When art and global warming come together in news reports, it’s usually about activists attacking famous artwork. Throwing, say, tomato soup at Van Gogh’s “Sunflowers” was an easy headline grabber.

But to raise awareness of climate change, British landscape painter James Hart Dykes put art to work. He found a way to demonstrate the trouble that planet earth faces in real time.

By retraced the steps of French artist Gabriel Loppe, who climbed the peaks of the Alps to paint them in 1863, Dykes painted the same peaks now as they disappear.

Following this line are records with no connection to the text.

-- ==== Sys2Proof/Config.lean ====
section
/-! DEFINITION. What an implementation of CSB fixes (the OPEN parameters of spec/00_scope.md R6, D15), and the free
values the spec leaves open. The constants of R6 that the source fixes stand where they are used: the request tuples in
Decode.lean. -/

namespace Sys2Proof

/-- The OPEN parameters (R6, D15): `nWait` is N_WAIT, the reload of the wait counter; `tTick` is T_TICK, the least time
between two ticks, and `tConv` is T_CONV, the sensor's conversion time, both in microseconds. No register value depends
on the two times (R74, R136): they enter only `Params.legal`. -/
structure Params where
  nWait : Half
  tTick : Nat
  tConv : Nat
  deriving DecidableEq, Repr

/-- DESIGN CHOICE (log 4): the parameters `State.reset` carries. T_CONV is the spec's nominal 5 ms (R6); N_WAIT and T_TICK
are OPEN there, and 6 is the default of the spec's reference transcription (95_test_vectors.md section 8). -/
def Config.nominalParams : Params := { nWait := 6, tTick := 1000, tConv := 5000 }

/-- FREE VALUE (log 6): coefficient `i` of CAL after a reset step; "unspecified" (R11, R27, R125). `draw` counts draws. -/
opaque Config.unspecifiedCoefficient : (draw i : Nat) → Half

/-- FREE VALUE (log 6): TN (`i = 0`) and PN (`i = 1`) after a reset step; "unspecified" (R16, R27, R125, U11). -/
opaque Config.unspecifiedStaging : (draw i : Nat) → Word

/-- FREE VALUE (log 7): what the host reads in view H5 + `i` while CAL_VALID = 0 (R23, R28, U10: any value). -/
opaque Config.unspecifiedView : (draw i : Nat) → Word

end Sys2Proof
end

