-- ==== Sys2Proof/Machine/Bus.lean ====
section
/-! DEFINITION. The five bus requests CSB emits (spec/30_encoding.md R51, R52): the meaning of a format B row is that its
request goes out on the bus and stands there until it is answered (R31, R32, R38; log 2). No register of CSB changes. -/

namespace Sys2Proof.Machine

/-- RD.CAL (R52): read 22 bytes at 0xAA. -/
def execRdCal (s : State) : Host.Outcome State Fault Refusal :=
  .next (s.emit .rdCal)

/-- WR.TEMP (R52): write 0x2E to 0xF4. -/
def execWrTemp (s : State) : Host.Outcome State Fault Refusal :=
  .next (s.emit .wrTemp)

/-- RD.T (R52): read 2 bytes at 0xF6. -/
def execRdT (s : State) : Host.Outcome State Fault Refusal :=
  .next (s.emit .rdT)

/-- WR.PRES (R52): write 0x34 to 0xF4. -/
def execWrPres (s : State) : Host.Outcome State Fault Refusal :=
  .next (s.emit .wrPres)

/-- RD.P (R52): read 3 bytes at 0xF6. -/
def execRdP (s : State) : Host.Outcome State Fault Refusal :=
  .next (s.emit .rdP)

end Sys2Proof.Machine
end

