-- ==== Sys2Proof/Machine/Dispatch.lean ====
section
/-! DEFINITION. The meaning of every row of spec/opcode_table.json. -/

namespace Sys2Proof.Machine

def exec (i : Instr) (s : State) : Host.Outcome State Fault Refusal :=
  match i with
  | .init => Sys2Proof.Machine.execInit s
  | .refresh => Sys2Proof.Machine.execRefresh s
  | .idle => Sys2Proof.Machine.execIdle s
  | .calrd => Sys2Proof.Machine.execCalrd s
  | .tcmd => Sys2Proof.Machine.execTcmd s
  | .twait => Sys2Proof.Machine.execTwait s
  | .tread => Sys2Proof.Machine.execTread s
  | .pcmd => Sys2Proof.Machine.execPcmd s
  | .pwait => Sys2Proof.Machine.execPwait s
  | .pread => Sys2Proof.Machine.execPread s
  | .comp => Sys2Proof.Machine.execComp s
  | .upd => Sys2Proof.Machine.execUpd s
  | .rdCal => Sys2Proof.Machine.execRdCal s
  | .wrTemp => Sys2Proof.Machine.execWrTemp s
  | .rdT => Sys2Proof.Machine.execRdT s
  | .wrPres => Sys2Proof.Machine.execWrPres s
  | .rdP => Sys2Proof.Machine.execRdP s

end Sys2Proof.Machine
end

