-- ==== Sys2Proof/Laws/State.lean ====
section
/-! SUPPORT. The small laws of the updates of State: one lemma per field per update, so that no later proof unfolds an update. -/

namespace Sys2Proof.Machine

/-! The abort procedure (R114). -/

@[simp] theorem State.abort_cal (e : ErrCode) (s : State) : (s.abort e).cal = s.cal := rfl
@[simp] theorem State.abort_calValid (e : ErrCode) (s : State) : (s.abort e).calValid = s.calValid := rfl
@[simp] theorem State.abort_ut (e : ErrCode) (s : State) : (s.abort e).ut = s.ut := rfl
@[simp] theorem State.abort_up (e : ErrCode) (s : State) : (s.abort e).up = s.up := rfl
@[simp] theorem State.abort_tn (e : ErrCode) (s : State) : (s.abort e).tn = s.tn := rfl
@[simp] theorem State.abort_pn (e : ErrCode) (s : State) : (s.abort e).pn = s.pn := rfl
@[simp] theorem State.abort_temp (e : ErrCode) (s : State) : (s.abort e).temp = s.temp := rfl
@[simp] theorem State.abort_press (e : ErrCode) (s : State) : (s.abort e).press = s.press := rfl
@[simp] theorem State.abort_dataValid (e : ErrCode) (s : State) : (s.abort e).dataValid = s.dataValid := rfl
@[simp] theorem State.abort_seq (e : ErrCode) (s : State) : (s.abort e).seq = .idle := rfl
@[simp] theorem State.abort_devState (e : ErrCode) (s : State) : (s.abort e).devState = .error := rfl
@[simp] theorem State.abort_err (e : ErrCode) (s : State) : (s.abort e).err = e := rfl
@[simp] theorem State.abort_waitcnt (e : ErrCode) (s : State) : (s.abort e).waitcnt = s.waitcnt := rfl
@[simp] theorem State.abort_cmdValid (e : ErrCode) (s : State) : (s.abort e).cmdValid = s.cmdValid := rfl
@[simp] theorem State.abort_cmd (e : ErrCode) (s : State) : (s.abort e).cmd = s.cmd := rfl
@[simp] theorem State.abort_busReq (e : ErrCode) (s : State) : (s.abort e).busReq = s.busReq := rfl
@[simp] theorem State.abort_busAns (e : ErrCode) (s : State) : (s.abort e).busAns = s.busAns := rfl
@[simp] theorem State.abort_requests (e : ErrCode) (s : State) : (s.abort e).requests = s.requests := rfl
@[simp] theorem State.abort_view (e : ErrCode) (s : State) : (s.abort e).view = s.view := rfl
@[simp] theorem State.abort_script (e : ErrCode) (s : State) : (s.abort e).script = s.script := rfl
@[simp] theorem State.abort_params (e : ErrCode) (s : State) : (s.abort e).params = s.params := rfl
@[simp] theorem State.abort_draws (e : ErrCode) (s : State) : (s.abort e).draws = s.draws := rfl

/-! Accepting a command (R103, R104). -/

@[simp] theorem State.acceptCommand_cal (p : Phase) (s : State) : (s.acceptCommand p).cal = s.cal := rfl
@[simp] theorem State.acceptCommand_calValid (p : Phase) (s : State) : (s.acceptCommand p).calValid = s.calValid := rfl
@[simp] theorem State.acceptCommand_ut (p : Phase) (s : State) : (s.acceptCommand p).ut = s.ut := rfl
@[simp] theorem State.acceptCommand_up (p : Phase) (s : State) : (s.acceptCommand p).up = s.up := rfl
@[simp] theorem State.acceptCommand_tn (p : Phase) (s : State) : (s.acceptCommand p).tn = s.tn := rfl
@[simp] theorem State.acceptCommand_pn (p : Phase) (s : State) : (s.acceptCommand p).pn = s.pn := rfl
@[simp] theorem State.acceptCommand_temp (p : Phase) (s : State) : (s.acceptCommand p).temp = s.temp := rfl
@[simp] theorem State.acceptCommand_press (p : Phase) (s : State) : (s.acceptCommand p).press = s.press := rfl
@[simp] theorem State.acceptCommand_dataValid (p : Phase) (s : State) : (s.acceptCommand p).dataValid = s.dataValid := rfl
@[simp] theorem State.acceptCommand_seq (p : Phase) (s : State) : (s.acceptCommand p).seq = p := rfl
@[simp] theorem State.acceptCommand_devState (p : Phase) (s : State) : (s.acceptCommand p).devState = s.devState := rfl
@[simp] theorem State.acceptCommand_err (p : Phase) (s : State) : (s.acceptCommand p).err = .none := rfl
@[simp] theorem State.acceptCommand_waitcnt (p : Phase) (s : State) : (s.acceptCommand p).waitcnt = s.waitcnt := rfl
@[simp] theorem State.acceptCommand_cmdValid (p : Phase) (s : State) : (s.acceptCommand p).cmdValid = false := rfl
@[simp] theorem State.acceptCommand_cmd (p : Phase) (s : State) : (s.acceptCommand p).cmd = s.cmd := rfl
@[simp] theorem State.acceptCommand_busReq (p : Phase) (s : State) : (s.acceptCommand p).busReq = s.busReq := rfl
@[simp] theorem State.acceptCommand_busAns (p : Phase) (s : State) : (s.acceptCommand p).busAns = s.busAns := rfl
@[simp] theorem State.acceptCommand_requests (p : Phase) (s : State) : (s.acceptCommand p).requests = s.requests := rfl
@[simp] theorem State.acceptCommand_view (p : Phase) (s : State) : (s.acceptCommand p).view = s.view := rfl
@[simp] theorem State.acceptCommand_script (p : Phase) (s : State) : (s.acceptCommand p).script = s.script := rfl
@[simp] theorem State.acceptCommand_params (p : Phase) (s : State) : (s.acceptCommand p).params = s.params := rfl
@[simp] theorem State.acceptCommand_draws (p : Phase) (s : State) : (s.acceptCommand p).draws = s.draws := rfl

/-! Rejecting a command (R105, R113). -/

@[simp] theorem State.rejectCommand_cal (s : State) : s.rejectCommand.cal = s.cal := rfl
@[simp] theorem State.rejectCommand_calValid (s : State) : s.rejectCommand.calValid = s.calValid := rfl
@[simp] theorem State.rejectCommand_ut (s : State) : s.rejectCommand.ut = s.ut := rfl
@[simp] theorem State.rejectCommand_up (s : State) : s.rejectCommand.up = s.up := rfl
@[simp] theorem State.rejectCommand_tn (s : State) : s.rejectCommand.tn = s.tn := rfl
@[simp] theorem State.rejectCommand_pn (s : State) : s.rejectCommand.pn = s.pn := rfl
@[simp] theorem State.rejectCommand_temp (s : State) : s.rejectCommand.temp = s.temp := rfl
@[simp] theorem State.rejectCommand_press (s : State) : s.rejectCommand.press = s.press := rfl
@[simp] theorem State.rejectCommand_dataValid (s : State) : s.rejectCommand.dataValid = s.dataValid := rfl
@[simp] theorem State.rejectCommand_seq (s : State) : s.rejectCommand.seq = s.seq := rfl
@[simp] theorem State.rejectCommand_devState (s : State) : s.rejectCommand.devState = s.devState := rfl
@[simp] theorem State.rejectCommand_err (s : State) : s.rejectCommand.err = .rejected := rfl
@[simp] theorem State.rejectCommand_waitcnt (s : State) : s.rejectCommand.waitcnt = s.waitcnt := rfl
@[simp] theorem State.rejectCommand_cmdValid (s : State) : s.rejectCommand.cmdValid = false := rfl
@[simp] theorem State.rejectCommand_cmd (s : State) : s.rejectCommand.cmd = s.cmd := rfl
@[simp] theorem State.rejectCommand_busReq (s : State) : s.rejectCommand.busReq = s.busReq := rfl
@[simp] theorem State.rejectCommand_busAns (s : State) : s.rejectCommand.busAns = s.busAns := rfl
@[simp] theorem State.rejectCommand_requests (s : State) : s.rejectCommand.requests = s.requests := rfl
@[simp] theorem State.rejectCommand_view (s : State) : s.rejectCommand.view = s.view := rfl
@[simp] theorem State.rejectCommand_script (s : State) : s.rejectCommand.script = s.script := rfl
@[simp] theorem State.rejectCommand_params (s : State) : s.rejectCommand.params = s.params := rfl
@[simp] theorem State.rejectCommand_draws (s : State) : s.rejectCommand.draws = s.draws := rfl

/-! An offer on the command port (R102). -/

@[simp] theorem State.offered_cal (c : Byte) (s : State) : (s.offered c).cal = s.cal := rfl
@[simp] theorem State.offered_calValid (c : Byte) (s : State) : (s.offered c).calValid = s.calValid := rfl
@[simp] theorem State.offered_ut (c : Byte) (s : State) : (s.offered c).ut = s.ut := rfl
@[simp] theorem State.offered_up (c : Byte) (s : State) : (s.offered c).up = s.up := rfl
@[simp] theorem State.offered_tn (c : Byte) (s : State) : (s.offered c).tn = s.tn := rfl
@[simp] theorem State.offered_pn (c : Byte) (s : State) : (s.offered c).pn = s.pn := rfl
@[simp] theorem State.offered_temp (c : Byte) (s : State) : (s.offered c).temp = s.temp := rfl
@[simp] theorem State.offered_press (c : Byte) (s : State) : (s.offered c).press = s.press := rfl
@[simp] theorem State.offered_dataValid (c : Byte) (s : State) : (s.offered c).dataValid = s.dataValid := rfl
@[simp] theorem State.offered_seq (c : Byte) (s : State) : (s.offered c).seq = s.seq := rfl
@[simp] theorem State.offered_devState (c : Byte) (s : State) : (s.offered c).devState = s.devState := rfl
@[simp] theorem State.offered_err (c : Byte) (s : State) : (s.offered c).err = s.err := rfl
@[simp] theorem State.offered_waitcnt (c : Byte) (s : State) : (s.offered c).waitcnt = s.waitcnt := rfl
@[simp] theorem State.offered_cmdValid (c : Byte) (s : State) : (s.offered c).cmdValid = true := rfl
@[simp] theorem State.offered_cmd (c : Byte) (s : State) : (s.offered c).cmd = c := rfl
@[simp] theorem State.offered_busReq (c : Byte) (s : State) : (s.offered c).busReq = s.busReq := rfl
@[simp] theorem State.offered_busAns (c : Byte) (s : State) : (s.offered c).busAns = s.busAns := rfl
@[simp] theorem State.offered_requests (c : Byte) (s : State) : (s.offered c).requests = s.requests := rfl
@[simp] theorem State.offered_view (c : Byte) (s : State) : (s.offered c).view = s.view := rfl
@[simp] theorem State.offered_script (c : Byte) (s : State) : (s.offered c).script = s.script := rfl
@[simp] theorem State.offered_params (c : Byte) (s : State) : (s.offered c).params = s.params := rfl
@[simp] theorem State.offered_draws (c : Byte) (s : State) : (s.offered c).draws = s.draws := rfl

/-! An offer withdrawn (R102). -/

@[simp] theorem State.withdrawn_cal (s : State) : s.withdrawn.cal = s.cal := rfl
@[simp] theorem State.withdrawn_calValid (s : State) : s.withdrawn.calValid = s.calValid := rfl
@[simp] theorem State.withdrawn_ut (s : State) : s.withdrawn.ut = s.ut := rfl
@[simp] theorem State.withdrawn_up (s : State) : s.withdrawn.up = s.up := rfl
@[simp] theorem State.withdrawn_tn (s : State) : s.withdrawn.tn = s.tn := rfl
@[simp] theorem State.withdrawn_pn (s : State) : s.withdrawn.pn = s.pn := rfl
@[simp] theorem State.withdrawn_temp (s : State) : s.withdrawn.temp = s.temp := rfl
@[simp] theorem State.withdrawn_press (s : State) : s.withdrawn.press = s.press := rfl
@[simp] theorem State.withdrawn_dataValid (s : State) : s.withdrawn.dataValid = s.dataValid := rfl
@[simp] theorem State.withdrawn_seq (s : State) : s.withdrawn.seq = s.seq := rfl
@[simp] theorem State.withdrawn_devState (s : State) : s.withdrawn.devState = s.devState := rfl
@[simp] theorem State.withdrawn_err (s : State) : s.withdrawn.err = s.err := rfl
@[simp] theorem State.withdrawn_waitcnt (s : State) : s.withdrawn.waitcnt = s.waitcnt := rfl
@[simp] theorem State.withdrawn_cmdValid (s : State) : s.withdrawn.cmdValid = false := rfl
@[simp] theorem State.withdrawn_cmd (s : State) : s.withdrawn.cmd = s.cmd := rfl
@[simp] theorem State.withdrawn_busReq (s : State) : s.withdrawn.busReq = s.busReq := rfl
@[simp] theorem State.withdrawn_busAns (s : State) : s.withdrawn.busAns = s.busAns := rfl
@[simp] theorem State.withdrawn_requests (s : State) : s.withdrawn.requests = s.requests := rfl
@[simp] theorem State.withdrawn_view (s : State) : s.withdrawn.view = s.view := rfl
@[simp] theorem State.withdrawn_script (s : State) : s.withdrawn.script = s.script := rfl
@[simp] theorem State.withdrawn_params (s : State) : s.withdrawn.params = s.params := rfl
@[simp] theorem State.withdrawn_draws (s : State) : s.withdrawn.draws = s.draws := rfl

/-! An answer on the bus (R31, R32). -/

@[simp] theorem State.answered_cal (a : BusAnswer) (s : State) : (s.answered a).cal = s.cal := rfl
@[simp] theorem State.answered_calValid (a : BusAnswer) (s : State) : (s.answered a).calValid = s.calValid := rfl
@[simp] theorem State.answered_ut (a : BusAnswer) (s : State) : (s.answered a).ut = s.ut := rfl
@[simp] theorem State.answered_up (a : BusAnswer) (s : State) : (s.answered a).up = s.up := rfl
@[simp] theorem State.answered_tn (a : BusAnswer) (s : State) : (s.answered a).tn = s.tn := rfl
@[simp] theorem State.answered_pn (a : BusAnswer) (s : State) : (s.answered a).pn = s.pn := rfl
@[simp] theorem State.answered_temp (a : BusAnswer) (s : State) : (s.answered a).temp = s.temp := rfl
@[simp] theorem State.answered_press (a : BusAnswer) (s : State) : (s.answered a).press = s.press := rfl
@[simp] theorem State.answered_dataValid (a : BusAnswer) (s : State) : (s.answered a).dataValid = s.dataValid := rfl
@[simp] theorem State.answered_seq (a : BusAnswer) (s : State) : (s.answered a).seq = s.seq := rfl
@[simp] theorem State.answered_devState (a : BusAnswer) (s : State) : (s.answered a).devState = s.devState := rfl
@[simp] theorem State.answered_err (a : BusAnswer) (s : State) : (s.answered a).err = s.err := rfl
@[simp] theorem State.answered_waitcnt (a : BusAnswer) (s : State) : (s.answered a).waitcnt = s.waitcnt := rfl
@[simp] theorem State.answered_cmdValid (a : BusAnswer) (s : State) : (s.answered a).cmdValid = s.cmdValid := rfl
@[simp] theorem State.answered_cmd (a : BusAnswer) (s : State) : (s.answered a).cmd = s.cmd := rfl
@[simp] theorem State.answered_busReq (a : BusAnswer) (s : State) : (s.answered a).busReq = s.busReq := rfl
@[simp] theorem State.answered_busAns (a : BusAnswer) (s : State) : (s.answered a).busAns = some a := rfl
@[simp] theorem State.answered_requests (a : BusAnswer) (s : State) : (s.answered a).requests = s.requests := rfl
@[simp] theorem State.answered_view (a : BusAnswer) (s : State) : (s.answered a).view = s.view := rfl
@[simp] theorem State.answered_script (a : BusAnswer) (s : State) : (s.answered a).script = s.script := rfl
@[simp] theorem State.answered_params (a : BusAnswer) (s : State) : (s.answered a).params = s.params := rfl
@[simp] theorem State.answered_draws (a : BusAnswer) (s : State) : (s.answered a).draws = s.draws := rfl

As he told The Guardian: “I wanted to capture them again, partly to show the damage that’s already been done, and partly to share one more glimpse of Europe’s best-known mountain range before it disappears forever.”

'Forever' is almost here

What Dykes found when he reached the peaks 150 years after Loppe so upset him that he compared the view to the horrific “dark paintings” of Francisco Goya.

Remember those grim images of Goya’s disgust with humanity? One of these in particular could readily stand in for our ongoing abuse of the planet.

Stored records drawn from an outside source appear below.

-- ==== Sys2Proof/Tests/Slice0.lean ====
section
/-! SUPPORT. Tests whose expected results are the spec's own (spec/95_test_vectors.md, spec/30_encoding.md; the vector's name
stands in the comment), and for every statement with hypotheses a witness that meets them all. -/

namespace Sys2Proof.Tests

open Sys2Proof.Machine

/-- The next state of an outcome. -/
def next? (o : Host.Outcome State Fault Refusal) : Option State :=
  match o with
  | .next s => some s
  | .fault _ => none
  | .refused _ => none

/-- Calibration E of 95_test_vectors.md. -/
def calE : Calib where
  ac1 := 408#16
  ac2 := -72#16
  ac3 := -14383#16
  ac4 := 32741#16
  ac5 := 32757#16
  ac6 := 23153#16
  b1 := 6190#16
  b2 := 4#16
  mb := -32768#16
  mc := -8711#16
  md := 2868#16

/-- The answer of vector CAL1. -/
def blockE : List Byte :=
  [0x01, 0x98, 0xFF, 0xB8, 0xC7, 0xD1, 0x7F, 0xE5, 0x7F, 0xF5, 0x5A, 0x71, 0x18, 0x2E, 0x00, 0x04, 0x80, 0x00, 0xDD, 0xF9,
    0x0B, 0x34]

/-- The end state of program P1, with N_WAIT = 3: idle, Ready, reading (150, 69964). -/
def rest : State :=
  { State.reset with
    cal := calE, calValid := true, ut := 27898#32, up := 23843#32, tn := 150#32, pn := 69964#32, temp := 150#32,
    press := 69964#32, dataValid := true, devState := .ready, params := ⟨3#16, 3000, 5000⟩ }

/-- `rest` in the middle of a cycle, at phase `p`. -/
def amid (p : Phase) : State :=
  { rest with seq := p, devState := .measuring }

/-- `s` with one event of the environment to come. -/
def facing (e : Event) (s : State) : State :=
  { s with script := [e] }

/-! Well-formedness: each check refuses an ill-formed term. -/

theorem test_wf_request_device : BusRequest.wellFormed ⟨.read, 0x76#7, 0xF6#8, 2#8⟩ = false := by decide
theorem test_wf_request_register : BusRequest.wellFormed ⟨.write, 0x77#7, 0xF5#8, 0x2E#8⟩ = false := by decide
theorem test_wf_request_count : BusRequest.wellFormed ⟨.read, 0x77#7, 0xF6#8, 4#8⟩ = false := by decide
theorem test_wf_request_control_read : BusRequest.wellFormed ⟨.read, 0x77#7, 0xF4#8, 1#8⟩ = false := by decide
theorem test_wf_request_five :
    ([.rdCal, .wrTemp, .rdT, .wrPres, .rdP] : List BusRequest).all BusRequest.wellFormed = true := by decide
theorem test_wf_answer_too_long : BusAnswer.fits .rdT (.ok [1, 2, 3]) = false := by decide
theorem test_wf_write_answer_with_bytes : BusAnswer.fits .wrTemp (.ok [0]) = false := by decide
theorem test_wf_params_zero : Params.legal ⟨0#16, 1000, 0⟩ = false := by decide
theorem test_wf_params_short : Params.legal ⟨6#16, 999, 5000⟩ = false := by decide
theorem test_wf_params_bound : Params.legal ⟨6#16, 1000, 5000⟩ = true := by decide
theorem test_wf_command_reserved : commandAssigned 0x00#8 = false ∧ commandAssigned 0x03#8 = false := by decide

I’m thinking of Goya’s “Saturn Devouring His Son.” Even though the imagery follows the ancient Greek myth of Titan Cronus cannibalizing one of his children, it can also speak of our murderous ways with our planet.

Goya’s graphic description of a human figure eating a fellow human, complete with the head and part of an arm already swallowed, parallels our callousness toward Mother Earth.

Dykes said that when he climbed Mon Blanc, taking the same route used to reach the summit, he saw glaciers melting so rapidly that the surface was a mess to walk on: “The bottom of the glaciers have completely deteriorated: where Loppé saw pristine blue-white snow, I was looking at dirt and black ice.” And as he climbed, the rocks beneath him came loose.

There are many who protest climate change, including those who threw soup at “Sunflowers.” But Dykes thinks painting landscapes is the way to go.

And that goes double for picturing mountain scenery. According to Dykes, being on top of a mountain, “is the best place I can think of to celebrate life and to be aware of nature, and of the wonders of the planet.”

All of which explains why Dykes is big on wanting to see more landscape painting. “If we connect with it,” he said, “we’ll be more committed to the changes we have to make.”

And hey, if that doesn’t work, if this show doesn’t move the climate deniers, they ought to take a long look at Goya’s “Saturn Devouring His Son.”

Before and after

James Hart Dykes’ Alps paintings along with Gabriel Loppe’s pictures of the same scene debuts in the end of September at London’s Cromwell Place.